A survey of 150 C-suite and senior executives in the region was conducted by the advisory firm KPMG, and 14 percent of the respondents said they would consider investing in Kenya. Kenya and Ghana are tied for fourth place among preferred capital destinations, behind South Africa (50 percent), Nigeria (30 percent), and Tanzania (15 percent).

Dealmakers anticipate an increase in investments in sub-Saharan Africa over the next two years, with economies that act as regional investment hubs, like South Africa, Nigeria, and Kenya, poised to gain the most from this encouraging trend.

 

According to poll results, the majority of inward investment is anticipated to go into the industrial, consumer goods, mining, fintech, and oil and gas sectors.

 

The respondent group was evenly split between domestic investors (located in SSA) and foreign investors, with a combination of 70 percent strategic investors and 30 percent financial investors.

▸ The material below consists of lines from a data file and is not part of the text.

-- ==== Sys2Proof/Laws/State.lean ====
section
/-! SUPPORT. Laws/State.lean: what each plain update of the state leaves, one lemma for each field. -/

namespace Sys2Proof.Machine

/-! ### `updTh` -/

@[simp] theorem updTh_th (s : State) (f : Thread → Thread) : (updTh s f).th = f s.th := rfl
@[simp] theorem updTh_rest (s : State) (f : Thread → Thread) : (updTh s f).rest = s.rest := rfl
@[simp] theorem updTh_mem (s : State) (f : Thread → Thread) : (updTh s f).mem = s.mem := rfl
@[simp] theorem updTh_coh (s : State) (f : Thread → Thread) : (updTh s f).coh = s.coh := rfl
@[simp] theorem updTh_eng (s : State) (f : Thread → Thread) : (updTh s f).eng = s.eng := rfl
@[simp] theorem updTh_wk (s : State) (f : Thread → Thread) : (updTh s f).wk = s.wk := rfl
@[simp] theorem updTh_vw (s : State) (f : Thread → Thread) : (updTh s f).vw = s.vw := rfl
@[simp] theorem updTh_sys (s : State) (f : Thread → Thread) : (updTh s f).sys = s.sys := rfl
@[simp] theorem updTh_dbg (s : State) (f : Thread → Thread) : (updTh s f).dbg = s.dbg := rfl
@[simp] theorem updTh_rep (s : State) (f : Thread → Thread) : (updTh s f).rep = s.rep := rfl
@[simp] theorem updTh_agenda (s : State) (f : Thread → Thread) : (updTh s f).agenda = s.agenda := rfl
@[simp] theorem updTh_now (s : State) (f : Thread → Thread) : (updTh s f).now = s.now := rfl
@[simp] theorem updTh_sched (s : State) (f : Thread → Thread) : (updTh s f).sched = s.sched := rfl
@[simp] theorem updTh_turn (s : State) (f : Thread → Thread) : (updTh s f).turn = s.turn := rfl
@[simp] theorem updTh_free (s : State) (f : Thread → Thread) : (updTh s f).free = s.free := rfl

/-! ### `updArch` -/

@[simp] theorem updArch_th (s : State) (f : Arch → Arch) : (updArch s f).th = { s.th with a := f s.th.a } := rfl
@[simp] theorem updArch_rest (s : State) (f : Arch → Arch) : (updArch s f).rest = s.rest := rfl
@[simp] theorem updArch_mem (s : State) (f : Arch → Arch) : (updArch s f).mem = s.mem := rfl
@[simp] theorem updArch_coh (s : State) (f : Arch → Arch) : (updArch s f).coh = s.coh := rfl
@[simp] theorem updArch_eng (s : State) (f : Arch → Arch) : (updArch s f).eng = s.eng := rfl
@[simp] theorem updArch_wk (s : State) (f : Arch → Arch) : (updArch s f).wk = s.wk := rfl
@[simp] theorem updArch_vw (s : State) (f : Arch → Arch) : (updArch s f).vw = s.vw := rfl
@[simp] theorem updArch_sys (s : State) (f : Arch → Arch) : (updArch s f).sys = s.sys := rfl
@[simp] theorem updArch_dbg (s : State) (f : Arch → Arch) : (updArch s f).dbg = s.dbg := rfl
@[simp] theorem updArch_rep (s : State) (f : Arch → Arch) : (updArch s f).rep = s.rep := rfl
@[simp] theorem updArch_agenda (s : State) (f : Arch → Arch) : (updArch s f).agenda = s.agenda := rfl
@[simp] theorem updArch_now (s : State) (f : Arch → Arch) : (updArch s f).now = s.now := rfl
@[simp] theorem updArch_sched (s : State) (f : Arch → Arch) : (updArch s f).sched = s.sched := rfl
@[simp] theorem updArch_turn (s : State) (f : Arch → Arch) : (updArch s f).turn = s.turn := rfl
@[simp] theorem updArch_free (s : State) (f : Arch → Arch) : (updArch s f).free = s.free := rfl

According to a KPMG analysis, the SSA area reported 297 merger and acquisition deals worth a total of $19.2 billion (Sh2.87 trillion) last year.

 

“Approximately 74% of respondents, including 71% of international buyers, said they are thinking about making an investment or acquisition in SSA in the next two years. Additionally, 77 percent of all respondents are thinking about investing more money into current acquisitions, showing a commitment to growing their market share in this region, according to a survey by KPMG.

 

Based on the executives’ four-year experience in SSA deal-making, a survey was given to them. The conclusions have been made in light of the region’s recent capital flight as a result of the strong returns being offered in developed markets.

 

Due to exchange losses while remitting dividends, weakening currencies have also made investors apprehensive of committing cash in the area. Moving returns outside of the continent has become more challenging due to the shortage of hard money.

When making regional acquisitions, investors should embrace a longer investment horizon and be prepared to reinvest dividends and profits when cyclical FX shortages occur, according to KPMG.